Left-handed Compound Bows For Sale
Diamond Archery Infinite Edge Pro
If you’re looking for a left-handed compound bow, then make sure you start your search with the very popular Infinite Edge Pro. It comes with three settings, A, B, and C. To set your draw weight, all you need to do is adjust the limb bolts using a hex wrench, and you’re good to go. Do keep in mind that each mark represents around ~8.5% of the bow’s peak weight.

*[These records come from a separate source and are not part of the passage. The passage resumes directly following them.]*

-- ==== Sys2Proof/Syntax.lean ====
section
/-! DEFINITION. The instructions: one constructor per row of spec/opcode_table.json (30_encoding R73), named
after its mnemonic and addressing mode, with the operand the form's bytes carry (30_encoding R71, R72). -/

namespace Sys2Proof

/-- The 32 in-scope forms (00_scope R3, 30_encoding R73).
`v` is an `imm8` value, `z` a `zp8` zero-page or pointer address, `a`, `base` and `target` an `abs16` address. -/
inductive Instr where
  | ldaImmediate (v : Byte)
  | ldaZeroPage (z : Byte)
  | ldaZeroPageX (z : Byte)
  | ldaAbsolute (a : Addr)
  | ldaAbsoluteX (base : Addr)
  | ldaAbsoluteY (base : Addr)
  | ldaIndirectX (z : Byte)
  | ldaIndirectY (z : Byte)
  | ldxImmediate (v : Byte)
  | ldxZeroPage (z : Byte)
  | ldxZeroPageY (z : Byte)
  | ldxAbsolute (a : Addr)
  | ldxAbsoluteY (base : Addr)
  | ldyImmediate (v : Byte)
  | ldyZeroPage (z : Byte)
  | ldyZeroPageX (z : Byte)
  | ldyAbsolute (a : Addr)
  | ldyAbsoluteX (base : Addr)
  | staZeroPage (z : Byte)
  | staZeroPageX (z : Byte)
  | staAbsolute (a : Addr)
  | staAbsoluteX (base : Addr)
  | staAbsoluteY (base : Addr)
  | staIndirectX (z : Byte)
  | staIndirectY (z : Byte)
  | stxZeroPage (z : Byte)
  | stxZeroPageY (z : Byte)
  | stxAbsolute (a : Addr)
  | styZeroPage (z : Byte)
  | styZeroPageX (z : Byte)
  | styAbsolute (a : Addr)
  | jsr (target : Addr)
deriving DecidableEq, Repr

end Sys2Proof
end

Despite being a powerful bow, the Infinite Edge is very lightweight, making it the ideal option for hunters. Furthermore, the riser is made using ultra-light aluminum. The Infinite Edge Pro comes with enough equipment right out of the box, which means you won’t have to worry about finding accessories for your new bow. You just unbox it and get shooting.
All in all, this left-handed compound bow has received a lot of positive feedback. It’s customizable, lightweight, quiet, and powerful. It’s the perfect combo.
|Pros ✅||Cons ❌|
|Adjustable and comes with many accessories |
Boasts lifetime warranty
Friendly towards beginners
|Speed is average |
May need some fine-tuning for accurate shooting
Click here to check prices on Amazon.
Diamond Archery 2016 Edge SB-1 Compound Bow
The Diamond SB-1 is one of the most robust bows you can ever come across. It is geared towards young archers who are just getting acquainted with archery. The most prominent feature of the Edge SB-1 is that it can be adjusted without going to a professional in an archery shop.
If you’re a parent, you’ll appreciate the bottom-end draw weight of only 7 pounds, which is enough for just about any child to handle from day one. You won’t have to wait for your kid to grow strong enough to start flinging arrows. The Edge SB-1 lets your child get to the fun part as soon as they can!
You can easily adjust the weight from 7 to 70 pounds, which is massive. The draw length is just as versatile and can range from only 15” to 30”.
|Pros ✅||Cons ❌|
|Can adjust draw weight and length over a wide range|
High quality binary cams for faster shooting
Easy to configure
|Loud so can’t be used for hunting|
A lot of vibration when shooting arrows
Click here to check prices on Amazon.
So to sum it up, yes, brands do make ambidextrous recurve bows. But this is a niche market with few buyers, which explains why the stock is usually low. Manufacturers just don’t have the incentive to make a product that they know isn’t going to sell very well. The case is even weaker for left-handed recurve bows, which are almost non-existent.
Some of the left-handed bows that are featured on our list may or may not be available in your area, in which case, it is better to either go with an ambidextrous option or having one specially made for you by getting in touch with your nearest bowyer.
Steven Lines is a hunter and outdoorsman from Safford, Arizona, USA. He has been hunting and fishing since a child, and has over 20 years of experience in the outdoors. Steven works as a hunting guide in Arizona during his spare time and runs a Youtube channel dedicated to sharing his outdoor adventures with others.